Earlier this month I opened a new account with one of the big banks that was in the Pride Parade. During the festival ANZ released a video featuring a a trans guy explaining how great it was that his employer—the bank—let him wear the uniform that matched his gender identity as he transitioned and that the bank is Rainbow Tick endorsed.

I arrive at the bank with the required identity documents needed to verify my identity. The bank’s software couldn’t verify the gender marker on my New Zealand passport. In Aotearoa we have three legal categories of identification on our passports: M, F or X. I’m someone with an X gender marker on my passport. The bank would only let me choose M or F. Selecting one of these two categories would be committing identity fraud. See my dilemma? On a personal level, this was humiliating and embarrassing.

Based on the bank's Rainbow Tick endorsement and social media promotions throughout February I was sure the teller would have been trained in an easy solution. Instead the response was one of shock and titillation. “Oh my God! I’ve never seen this before.. I don’t know what to do. You are my first one of those… we’ve never been told about this”. While an embarrassed teller in the booth next door exclaimed “Wow! That’s so cool! Mad respect!”

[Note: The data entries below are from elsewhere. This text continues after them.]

/-- Queue 255 with 64 slots of 4 KiB: the whole queue reserved, one slot too few, an end that is not here, and the oldest
of its entries; then a wake for each wait. -/
theorem witness_StageQueueTraffic :
    let q := 255
    let sq (ctl : W32) (u : SQueue) : State := { one { run0 with x := [(1, 0x40000), (2, 0x1000), (3, 0x3F000)] } with
      sqs := [(q, u)]
      regs := [(Reg.sqCtl q, ctl)] }
    let e (first : Nat) (len : Option W64) : SqEntry := { first := first, count := 1, len := len }
    let both : W32 := 0x400007
    let free := sq both {}
    let short := sq both { used := 1 }
    let res := sq both { used := 2, reserved := [e 63 none, e 0 none] }
    let vis := sq both { used := 1, visible := [e 63 (some 0)] }
    let pop := sq both { used := 1, popped := [e 63 (some 0)] }
    (free.flag (Reg.sqPeer q) 31 = false ∧ sqInWindow free q = false ∧ free.flag (Reg.sqCtl q) 0 = true ∧ free.flag (Reg.sqCtl q) 1 = true ∧
      free.flag (Reg.sqCtl q) 2 = true ∧ free.fld (Reg.sqCtl q) 22 16 = 64 ∧ free.fld (Reg.sqCtl q) 12 8 = 0) ∧
    (Issues free 0 .sqres (iw 0x71 31 1 q) 0 ∧ max 1 ((((free.core 0).xr 1).toNat + 4095) / 4096) = 64) ∧
    (Issues short 0 .sqres (iw 0x71 31 1 q) 0 ∧ 64 - (short.sq q).used < 64 ∧ (short.sq q).lost = false) ∧
    Issues (sq 0x400005 {}) 0 .sqres (iw 0x71 31 1 q) 0 ∧
    (Issues res 0 .sqpub (iw 0x72 31 3 (2 * 2 ^ 37 + q)) 0 ∧ (res.sq q).reserved = e 63 none :: [e 0 none] ∧
      ((res.core 0).xr 3).toNat % 2 ^ 48 = (e 63 none).first * 4096 ∧ ((res.core 0).xr 2).toNat ≤ (e 63 none).count * 4096 ∧
      ∀ m ∈ [e 0 none], m.len = none ∧ m.first ≠ (e 63 none).first) ∧
    (Issues vis 0 .sqpop (iw 0x73 30 0 q) 0 ∧ (vis.sq q).visible = e 63 (some 0) :: []) ∧
    (Issues free 0 .sqpop (iw 0x73 30 0 q) 0 ∧ (free.sq q).visible = [] ∧ (free.sq q).lost = false) ∧
    (Issues pop 0 .sqrel (iw 0x74 31 0 q) 0 ∧ (pop.sq q).popped = e 63 (some 0) :: []) ∧
    (let h (w : W64) : Hold := { w := w, e := 0, markT := true }
     let held (w : W64) (u : SQueue) : State := { sq both u with cores := [(0, { run0 with hold := some (h w) })] }
     cruHolds (held 0 {}) = false ∧
     (((held (iw 0x71 31 1 q) {}).core 0).hold = some (h (iw 0x71 31 1 q)) ∧ coreOp (iw 0x71 31 1 q).toNat = some .sqres) ∧
     ((held (iw 0x73 30 0 q) { visible := [e 0 none] }).core 0).hold = some (h (iw 0x73 30 0 q)) ∧
     coreOp (iw 0x73 30 0 q).toNat = some .sqpop ∧
     (h 0).met = false ∧ ((held 0 {}).core 0).stopping = false ∧ sqInWindow (held 0 {}) q = false) :=
  ⟨by decide, ⟨issues_of (by decide), by decide⟩, ⟨issues_of (by decide), by decide⟩, issues_of (by decide),
   ⟨issues_of (by decide), by decide⟩, ⟨issues_of (by decide), by decide⟩, ⟨issues_of (by decide), by decide⟩,
   ⟨issues_of (by decide), by decide⟩, by decide⟩

/-- Every row issues with seven entries in the queue, masked by p7 and unmasked, on the last registers. -/
theorem witness_VectorLaneResults :
    let k : Core := { run0 with vecQ := List.replicate 7 { pc := 0, conds := {} } }
    let s := one k
    let w (ty fn lo : Nat) : W64 := iw 0x40 31 30 (2 ^ 31 + 7 * 2 ^ 28 + ty * 2 ^ 24 + fn * 2 ^ 16 + lo)
    k.vecQ.length < 8 ∧
    Issues s 0 .vectorArith (w 2 0 (29 * 2 ^ 37)) 0 ∧ Issues s 0 .vectorArith (w 1 3 (29 * 2 ^ 37 + 28 * 2 ^ 32)) 0 ∧
    Issues s 0 .vectorArith (w 0 7 0) 0 ∧ Issues s 0 .vectorDivSqrt (w 0 8 (29 * 2 ^ 37)) 0 ∧
    Issues s 0 .vectorDivSqrt (w 0 9 0) 0 ∧ Issues s 0 .vectorFunction (w 0 0x0A 0) 0 ∧
    Issues s 0 .vectorFunction (w 2 0x0B 0) 0 ∧ Issues s 0 .vectorFunction (w 0 0x0D 0) 0 ∧
    Issues s 0 .vectorBitwise (w 3 0x0E (29 * 2 ^ 37)) 0 ∧ Issues s 0 .vectorBitwise (w 3 0x13 (29 * 2 ^ 37)) 0 ∧
    Issues s 0 .vmov (w 3 0x14 0) 0 ∧ Issues s 0 .vsel (iw 0x42 31 30 (29 * 2 ^ 37 + 7 * 2 ^ 32)) 0 ∧
    Issues s 0 .vbcast (iw 0x43 31 0 (31 * 2 ^ 11)) 0 ∧ Issues s 0 .vbcast (iw 0x43 31 0 (2 ^ 24 + 2 ^ 16 + 15 * 2 ^ 11)) 0 :=
  ⟨by decide, issues_of (by decide), issues_of (by decide), issues_of (by decide), issues_of (by decide),
   issues_of (by decide), issues_of (by decide), issues_of (by decide), issues_of (by decide), issues_of (by decide),
   issues_of (by decide), issues_of (by decide), issues_of (by decide), issues_of (by decide), issues_of (by decide)⟩

/-- The last lane, and every operation of the rows. -/
theorem witness_VectorReductionResults :
    let k : Core := { run0 with vecQ := List.replicate 7 { pc := 0, conds := {} } }
    let s := one k
    k.vecQ.length < 8 ∧
    Issues s 0 .vcmp (iw 0x41 7 31 (30 * 2 ^ 37 + 3 * 2 ^ 24 + 3 * 2 ^ 16)) 0 ∧
    Issues s 0 .vcmp (iw 0x41 7 31 (30 * 2 ^ 37)) 0 ∧
    (Issues s 0 .vlane (iw 0x43 0 31 (31 * 2 ^ 37 + 2 * 2 ^ 16 + 63)) 0 ∧
      bits (iw 0x43 0 31 (31 * 2 ^ 37 + 2 * 2 ^ 16 + 63)).toNat 10 0 < 64) ∧
    Issues s 0 .vred (iw 0x44 0 31 (15 * 2 ^ 37)) 0 ∧ Issues s 0 .vred (iw 0x44 0 31 (15 * 2 ^ 37 + 2 ^ 16)) 0 ∧
    Issues s 0 .vred (iw 0x44 0 31 (15 * 2 ^ 37 + 2 * 2 ^ 16)) 0 ∧
    Issues s 0 .vredIsum (iw 0x44 0 31 (31 * 2 ^ 37 + 3 * 2 ^ 24 + 3 * 2 ^ 16)) 0 :=
  ⟨by decide, issues_of (by decide), issues_of (by decide), ⟨issues_of (by decide), by decide⟩, issues_of (by decide),
   issues_of (by decide), issues_of (by decide), issues_of (by decide)⟩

Neither of these reactions were fun or pleasant. And neither of these reactions fixed the situation.

I made a decision to go to this bank based on the explicit marketing that named themselves as a trans-friendly bank. My experience was far from this. If corporations are going to try and target our pink dollar through sponsorship, advertising and endorsements they have to step up their service provision to our communities. [An ANZ spokesperson responded to Aych via Twitter to say: "I'm truly sorry about what happened at one of our branches, this is what we need to hear so we can take those further steps forward… we need to keep educating our team around the diversity of our customers as well as their colleagues."]

Imagine if corporates who support—and benefit from—the pride festival published a manifesto each year detailing the steps they had taken to support our community in the last 12 months. That’s the kind of pride battle I would love to see, between big brands marching down Ponsonby Road.

Pride for me symbolises both places of deep love, and places where the computer literally says “NO”. We still have work to do.